_What the task asks_
Look at each line of the listing. Copy those that hold the string "stlReg".

_Dataset records_

=======

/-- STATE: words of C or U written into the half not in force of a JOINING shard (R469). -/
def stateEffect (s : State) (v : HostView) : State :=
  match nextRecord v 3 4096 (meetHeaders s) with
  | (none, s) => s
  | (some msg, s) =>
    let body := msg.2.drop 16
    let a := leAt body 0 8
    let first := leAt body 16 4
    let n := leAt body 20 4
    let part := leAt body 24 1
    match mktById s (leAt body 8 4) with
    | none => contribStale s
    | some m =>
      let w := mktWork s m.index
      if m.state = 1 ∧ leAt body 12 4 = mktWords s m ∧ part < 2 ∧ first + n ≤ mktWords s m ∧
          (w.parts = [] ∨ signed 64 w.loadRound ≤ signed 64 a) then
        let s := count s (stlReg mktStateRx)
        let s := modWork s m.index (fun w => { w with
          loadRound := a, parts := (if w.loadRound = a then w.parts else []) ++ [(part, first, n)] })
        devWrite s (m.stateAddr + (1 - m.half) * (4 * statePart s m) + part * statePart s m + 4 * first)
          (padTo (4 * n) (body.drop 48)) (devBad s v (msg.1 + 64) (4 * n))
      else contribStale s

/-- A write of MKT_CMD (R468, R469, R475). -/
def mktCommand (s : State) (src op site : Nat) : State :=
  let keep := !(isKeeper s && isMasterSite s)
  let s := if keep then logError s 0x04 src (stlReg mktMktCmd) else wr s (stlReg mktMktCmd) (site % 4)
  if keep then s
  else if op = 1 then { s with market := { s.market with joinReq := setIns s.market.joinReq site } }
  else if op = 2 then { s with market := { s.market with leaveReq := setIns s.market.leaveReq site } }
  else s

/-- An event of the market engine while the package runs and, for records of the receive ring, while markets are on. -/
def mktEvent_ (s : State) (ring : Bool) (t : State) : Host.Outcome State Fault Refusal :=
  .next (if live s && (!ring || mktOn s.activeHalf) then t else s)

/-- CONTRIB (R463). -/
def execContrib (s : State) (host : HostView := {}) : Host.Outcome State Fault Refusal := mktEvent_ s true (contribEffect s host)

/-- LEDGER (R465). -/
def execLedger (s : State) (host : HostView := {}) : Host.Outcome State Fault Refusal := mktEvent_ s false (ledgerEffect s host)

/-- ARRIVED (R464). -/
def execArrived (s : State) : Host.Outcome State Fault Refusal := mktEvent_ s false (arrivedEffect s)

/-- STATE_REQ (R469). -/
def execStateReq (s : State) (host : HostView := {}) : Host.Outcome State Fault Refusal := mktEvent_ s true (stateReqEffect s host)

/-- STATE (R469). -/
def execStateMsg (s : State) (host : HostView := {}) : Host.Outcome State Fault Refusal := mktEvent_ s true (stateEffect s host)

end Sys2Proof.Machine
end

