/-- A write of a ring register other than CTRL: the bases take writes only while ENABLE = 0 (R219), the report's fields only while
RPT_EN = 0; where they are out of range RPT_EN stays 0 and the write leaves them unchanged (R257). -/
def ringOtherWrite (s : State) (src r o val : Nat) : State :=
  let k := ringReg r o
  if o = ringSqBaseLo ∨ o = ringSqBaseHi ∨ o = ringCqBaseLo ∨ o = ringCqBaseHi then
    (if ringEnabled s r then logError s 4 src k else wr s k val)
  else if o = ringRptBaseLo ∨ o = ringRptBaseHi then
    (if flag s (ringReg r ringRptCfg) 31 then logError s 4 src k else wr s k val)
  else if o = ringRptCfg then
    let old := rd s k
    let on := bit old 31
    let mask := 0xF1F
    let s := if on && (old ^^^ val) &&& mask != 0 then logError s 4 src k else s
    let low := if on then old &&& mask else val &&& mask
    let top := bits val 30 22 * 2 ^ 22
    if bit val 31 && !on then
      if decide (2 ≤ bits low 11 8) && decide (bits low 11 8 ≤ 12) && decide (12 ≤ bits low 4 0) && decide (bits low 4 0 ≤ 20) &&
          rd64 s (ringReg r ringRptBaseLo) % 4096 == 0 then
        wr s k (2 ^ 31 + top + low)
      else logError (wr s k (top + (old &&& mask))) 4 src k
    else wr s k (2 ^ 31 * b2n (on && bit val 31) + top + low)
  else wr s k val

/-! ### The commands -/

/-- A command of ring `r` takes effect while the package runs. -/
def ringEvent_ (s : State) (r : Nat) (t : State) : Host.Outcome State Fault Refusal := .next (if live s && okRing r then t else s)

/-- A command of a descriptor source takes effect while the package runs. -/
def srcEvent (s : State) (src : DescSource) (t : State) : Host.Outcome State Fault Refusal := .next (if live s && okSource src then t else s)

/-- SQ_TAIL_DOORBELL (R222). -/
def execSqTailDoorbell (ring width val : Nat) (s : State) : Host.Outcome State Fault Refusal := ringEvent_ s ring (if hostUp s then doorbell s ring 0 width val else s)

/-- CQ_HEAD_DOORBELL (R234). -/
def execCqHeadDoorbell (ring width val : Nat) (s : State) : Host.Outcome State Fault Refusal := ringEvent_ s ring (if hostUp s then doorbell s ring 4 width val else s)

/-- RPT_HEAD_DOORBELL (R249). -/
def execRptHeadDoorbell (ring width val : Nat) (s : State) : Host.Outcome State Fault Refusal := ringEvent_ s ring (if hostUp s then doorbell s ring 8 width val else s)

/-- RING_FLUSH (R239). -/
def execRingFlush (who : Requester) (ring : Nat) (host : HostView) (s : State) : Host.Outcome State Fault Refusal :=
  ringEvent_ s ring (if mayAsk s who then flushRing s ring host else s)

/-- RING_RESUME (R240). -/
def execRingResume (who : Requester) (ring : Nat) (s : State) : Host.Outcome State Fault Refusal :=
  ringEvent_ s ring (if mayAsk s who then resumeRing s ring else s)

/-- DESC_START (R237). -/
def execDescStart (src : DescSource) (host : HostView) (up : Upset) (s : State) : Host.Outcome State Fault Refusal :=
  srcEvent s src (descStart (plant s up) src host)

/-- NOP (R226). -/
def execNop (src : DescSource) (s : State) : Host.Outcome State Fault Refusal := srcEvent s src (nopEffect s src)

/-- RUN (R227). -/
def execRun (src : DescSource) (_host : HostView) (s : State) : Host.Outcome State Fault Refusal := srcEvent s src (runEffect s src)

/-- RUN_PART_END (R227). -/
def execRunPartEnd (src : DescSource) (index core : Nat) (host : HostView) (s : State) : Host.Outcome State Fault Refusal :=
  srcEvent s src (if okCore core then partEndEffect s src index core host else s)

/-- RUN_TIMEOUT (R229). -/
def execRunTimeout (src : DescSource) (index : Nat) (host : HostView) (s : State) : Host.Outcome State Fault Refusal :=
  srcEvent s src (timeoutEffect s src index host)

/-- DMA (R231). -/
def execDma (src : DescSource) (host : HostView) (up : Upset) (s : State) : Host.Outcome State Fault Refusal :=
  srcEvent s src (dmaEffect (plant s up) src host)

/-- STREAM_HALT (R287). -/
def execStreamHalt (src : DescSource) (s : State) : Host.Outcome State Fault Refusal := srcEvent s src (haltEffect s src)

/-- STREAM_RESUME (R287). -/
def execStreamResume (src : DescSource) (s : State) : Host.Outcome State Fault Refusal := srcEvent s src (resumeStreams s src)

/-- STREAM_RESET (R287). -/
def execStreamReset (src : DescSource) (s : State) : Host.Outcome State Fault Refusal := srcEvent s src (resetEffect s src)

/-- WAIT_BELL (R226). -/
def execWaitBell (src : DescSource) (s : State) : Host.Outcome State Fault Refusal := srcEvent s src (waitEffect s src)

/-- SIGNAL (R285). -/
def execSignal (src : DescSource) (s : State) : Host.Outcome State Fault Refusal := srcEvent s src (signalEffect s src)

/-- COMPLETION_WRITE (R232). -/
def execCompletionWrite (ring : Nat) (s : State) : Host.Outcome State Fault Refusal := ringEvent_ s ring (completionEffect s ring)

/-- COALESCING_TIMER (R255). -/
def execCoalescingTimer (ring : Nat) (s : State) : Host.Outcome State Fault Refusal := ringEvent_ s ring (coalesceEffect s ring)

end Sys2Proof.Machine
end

=======

_Response area_
        let s := count s (stlReg mktStateRx)
  let s := if keep then logError s 0x04 src (stlReg mktMktCmd) else wr s (stlReg mktMktCmd) (site % 4)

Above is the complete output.